[Stored items]
Start of Block

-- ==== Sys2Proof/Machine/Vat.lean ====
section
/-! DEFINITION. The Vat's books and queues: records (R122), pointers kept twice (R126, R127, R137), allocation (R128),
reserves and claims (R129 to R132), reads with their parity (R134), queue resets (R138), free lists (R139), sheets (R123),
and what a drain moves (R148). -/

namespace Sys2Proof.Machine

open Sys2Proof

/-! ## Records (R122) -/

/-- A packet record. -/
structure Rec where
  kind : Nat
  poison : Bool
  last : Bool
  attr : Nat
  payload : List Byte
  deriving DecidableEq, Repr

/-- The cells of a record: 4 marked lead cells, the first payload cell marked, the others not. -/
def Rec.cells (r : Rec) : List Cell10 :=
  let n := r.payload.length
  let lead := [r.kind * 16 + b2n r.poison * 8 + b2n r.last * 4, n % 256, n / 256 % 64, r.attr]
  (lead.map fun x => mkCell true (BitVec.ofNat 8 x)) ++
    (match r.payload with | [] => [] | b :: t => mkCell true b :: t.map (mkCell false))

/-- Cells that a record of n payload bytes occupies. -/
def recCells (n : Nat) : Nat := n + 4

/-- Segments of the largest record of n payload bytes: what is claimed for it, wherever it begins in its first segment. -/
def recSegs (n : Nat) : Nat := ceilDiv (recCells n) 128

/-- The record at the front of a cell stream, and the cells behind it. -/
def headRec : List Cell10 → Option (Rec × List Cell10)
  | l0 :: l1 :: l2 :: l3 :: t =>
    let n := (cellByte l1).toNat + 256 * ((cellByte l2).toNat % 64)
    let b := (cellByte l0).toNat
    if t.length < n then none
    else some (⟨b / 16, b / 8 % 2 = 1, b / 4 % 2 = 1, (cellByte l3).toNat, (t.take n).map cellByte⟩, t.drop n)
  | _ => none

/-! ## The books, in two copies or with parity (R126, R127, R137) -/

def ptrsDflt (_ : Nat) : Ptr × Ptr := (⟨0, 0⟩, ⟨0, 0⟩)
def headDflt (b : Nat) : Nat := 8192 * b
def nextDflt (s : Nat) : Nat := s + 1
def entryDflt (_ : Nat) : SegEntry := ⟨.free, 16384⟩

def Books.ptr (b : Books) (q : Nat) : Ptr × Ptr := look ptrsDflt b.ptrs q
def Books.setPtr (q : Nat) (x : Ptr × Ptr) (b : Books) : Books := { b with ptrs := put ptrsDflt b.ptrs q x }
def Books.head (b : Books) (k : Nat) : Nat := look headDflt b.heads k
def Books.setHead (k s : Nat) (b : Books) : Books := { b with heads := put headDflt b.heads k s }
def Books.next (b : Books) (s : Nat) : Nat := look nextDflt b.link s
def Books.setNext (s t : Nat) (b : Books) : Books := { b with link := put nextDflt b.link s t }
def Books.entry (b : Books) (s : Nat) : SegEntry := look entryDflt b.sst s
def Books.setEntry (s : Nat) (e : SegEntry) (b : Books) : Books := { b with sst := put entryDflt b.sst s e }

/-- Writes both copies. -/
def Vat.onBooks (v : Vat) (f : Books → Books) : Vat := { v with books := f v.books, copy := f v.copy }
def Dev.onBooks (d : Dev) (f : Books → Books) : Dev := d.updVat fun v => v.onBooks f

End of Block
Start of Block

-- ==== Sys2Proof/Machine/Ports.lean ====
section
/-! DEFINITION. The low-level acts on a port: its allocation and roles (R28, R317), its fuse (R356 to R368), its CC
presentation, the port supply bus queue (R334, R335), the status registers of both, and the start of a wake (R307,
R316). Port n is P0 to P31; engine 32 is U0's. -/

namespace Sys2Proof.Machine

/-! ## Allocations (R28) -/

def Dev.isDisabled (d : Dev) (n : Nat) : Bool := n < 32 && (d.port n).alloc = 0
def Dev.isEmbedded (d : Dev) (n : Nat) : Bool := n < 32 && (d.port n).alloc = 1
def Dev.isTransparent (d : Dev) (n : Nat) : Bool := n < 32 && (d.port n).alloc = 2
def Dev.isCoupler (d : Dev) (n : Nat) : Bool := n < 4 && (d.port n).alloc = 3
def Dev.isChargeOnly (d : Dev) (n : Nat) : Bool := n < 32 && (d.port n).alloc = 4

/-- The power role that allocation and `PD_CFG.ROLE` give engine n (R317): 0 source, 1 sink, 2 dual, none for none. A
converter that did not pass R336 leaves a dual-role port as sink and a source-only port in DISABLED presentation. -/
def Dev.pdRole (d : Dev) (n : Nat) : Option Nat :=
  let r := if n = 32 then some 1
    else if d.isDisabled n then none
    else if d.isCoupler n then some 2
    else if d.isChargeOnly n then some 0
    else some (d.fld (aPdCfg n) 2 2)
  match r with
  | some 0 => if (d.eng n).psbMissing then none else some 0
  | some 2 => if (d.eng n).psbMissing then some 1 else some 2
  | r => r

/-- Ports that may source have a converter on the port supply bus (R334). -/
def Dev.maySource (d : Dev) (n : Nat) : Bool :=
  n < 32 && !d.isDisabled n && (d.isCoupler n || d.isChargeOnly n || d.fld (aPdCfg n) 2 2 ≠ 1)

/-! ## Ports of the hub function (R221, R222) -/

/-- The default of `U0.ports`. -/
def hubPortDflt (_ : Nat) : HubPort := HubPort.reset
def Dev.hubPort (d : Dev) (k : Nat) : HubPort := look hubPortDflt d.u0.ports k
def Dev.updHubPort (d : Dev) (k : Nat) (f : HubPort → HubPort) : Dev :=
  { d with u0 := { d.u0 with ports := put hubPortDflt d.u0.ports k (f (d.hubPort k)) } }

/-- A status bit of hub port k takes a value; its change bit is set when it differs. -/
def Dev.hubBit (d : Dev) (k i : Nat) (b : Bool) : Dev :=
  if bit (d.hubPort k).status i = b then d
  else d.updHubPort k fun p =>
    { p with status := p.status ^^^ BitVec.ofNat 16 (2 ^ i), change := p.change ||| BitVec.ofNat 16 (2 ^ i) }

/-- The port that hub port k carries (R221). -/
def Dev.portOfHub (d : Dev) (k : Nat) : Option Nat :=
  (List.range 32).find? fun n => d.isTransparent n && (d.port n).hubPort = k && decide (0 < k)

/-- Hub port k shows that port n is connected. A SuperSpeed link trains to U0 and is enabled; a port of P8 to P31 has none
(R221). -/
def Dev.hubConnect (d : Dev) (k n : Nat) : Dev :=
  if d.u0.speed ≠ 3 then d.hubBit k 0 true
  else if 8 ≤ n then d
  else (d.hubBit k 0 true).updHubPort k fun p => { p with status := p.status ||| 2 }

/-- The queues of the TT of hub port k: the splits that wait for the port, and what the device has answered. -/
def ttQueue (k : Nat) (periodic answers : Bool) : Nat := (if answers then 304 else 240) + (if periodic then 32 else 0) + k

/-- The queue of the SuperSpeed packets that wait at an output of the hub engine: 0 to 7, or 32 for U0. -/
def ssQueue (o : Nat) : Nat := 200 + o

End of Block
Start of Block

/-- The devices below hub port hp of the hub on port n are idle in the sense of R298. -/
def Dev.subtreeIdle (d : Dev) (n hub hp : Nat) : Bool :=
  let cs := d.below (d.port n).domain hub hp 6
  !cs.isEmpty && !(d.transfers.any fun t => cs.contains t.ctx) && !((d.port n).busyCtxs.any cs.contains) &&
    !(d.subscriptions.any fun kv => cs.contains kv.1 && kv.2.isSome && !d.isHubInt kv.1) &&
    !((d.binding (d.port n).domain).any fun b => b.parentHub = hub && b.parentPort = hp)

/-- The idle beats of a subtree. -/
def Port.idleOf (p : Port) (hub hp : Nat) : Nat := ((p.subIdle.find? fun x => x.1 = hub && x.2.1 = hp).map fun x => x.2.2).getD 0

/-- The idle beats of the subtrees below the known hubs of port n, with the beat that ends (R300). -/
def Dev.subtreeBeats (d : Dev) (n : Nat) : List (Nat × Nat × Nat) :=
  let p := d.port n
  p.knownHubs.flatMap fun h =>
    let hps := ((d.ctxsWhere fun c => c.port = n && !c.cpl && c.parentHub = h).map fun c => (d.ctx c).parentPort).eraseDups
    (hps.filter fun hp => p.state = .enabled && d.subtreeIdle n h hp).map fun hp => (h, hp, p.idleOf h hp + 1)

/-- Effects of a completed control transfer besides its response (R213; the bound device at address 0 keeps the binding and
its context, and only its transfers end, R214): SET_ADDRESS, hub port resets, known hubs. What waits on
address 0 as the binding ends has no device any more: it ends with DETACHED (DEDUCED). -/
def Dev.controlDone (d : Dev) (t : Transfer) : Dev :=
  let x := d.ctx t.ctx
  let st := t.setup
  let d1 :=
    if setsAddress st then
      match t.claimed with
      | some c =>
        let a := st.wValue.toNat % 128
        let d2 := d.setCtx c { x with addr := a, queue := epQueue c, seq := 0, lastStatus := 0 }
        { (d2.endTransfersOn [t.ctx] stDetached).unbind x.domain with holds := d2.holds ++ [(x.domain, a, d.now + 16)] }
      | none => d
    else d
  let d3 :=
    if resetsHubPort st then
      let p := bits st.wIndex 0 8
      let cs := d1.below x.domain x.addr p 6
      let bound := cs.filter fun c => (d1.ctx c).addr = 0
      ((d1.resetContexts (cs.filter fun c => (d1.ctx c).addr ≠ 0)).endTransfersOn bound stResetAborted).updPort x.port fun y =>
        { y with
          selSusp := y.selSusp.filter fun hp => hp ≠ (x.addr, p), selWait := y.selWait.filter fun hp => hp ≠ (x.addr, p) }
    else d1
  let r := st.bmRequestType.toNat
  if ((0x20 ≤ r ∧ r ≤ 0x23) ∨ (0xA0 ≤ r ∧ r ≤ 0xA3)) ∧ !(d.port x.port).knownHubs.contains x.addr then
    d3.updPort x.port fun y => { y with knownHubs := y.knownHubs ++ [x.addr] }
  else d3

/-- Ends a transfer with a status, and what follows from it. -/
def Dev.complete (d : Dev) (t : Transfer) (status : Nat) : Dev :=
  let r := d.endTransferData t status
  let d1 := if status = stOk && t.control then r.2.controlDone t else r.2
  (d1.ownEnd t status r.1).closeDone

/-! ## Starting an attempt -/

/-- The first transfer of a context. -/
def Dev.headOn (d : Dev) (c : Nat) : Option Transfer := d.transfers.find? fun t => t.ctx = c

End of Block

ABOUT THIS EXERCISE: Working from the data above, extract solely the lines from the one containing "(lead.map fun x" through the one containing "def recSegs (n", exactly as they appear, both included.

TASK SOLUTION:
  (lead.map fun x => mkCell true (BitVec.ofNat 8 x)) ++
    (match r.payload with | [] => [] | b :: t => mkCell true b :: t.map (mkCell false))

/-- Cells that a record of n payload bytes occupies. -/
def recCells (n : Nat) : Nat := n + 4

/-- Segments of the largest record of n payload bytes: what is claimed for it, wherever it begins in its first segment. -/
def recSegs (n : Nat) : Nat := ceilDiv (recCells n) 128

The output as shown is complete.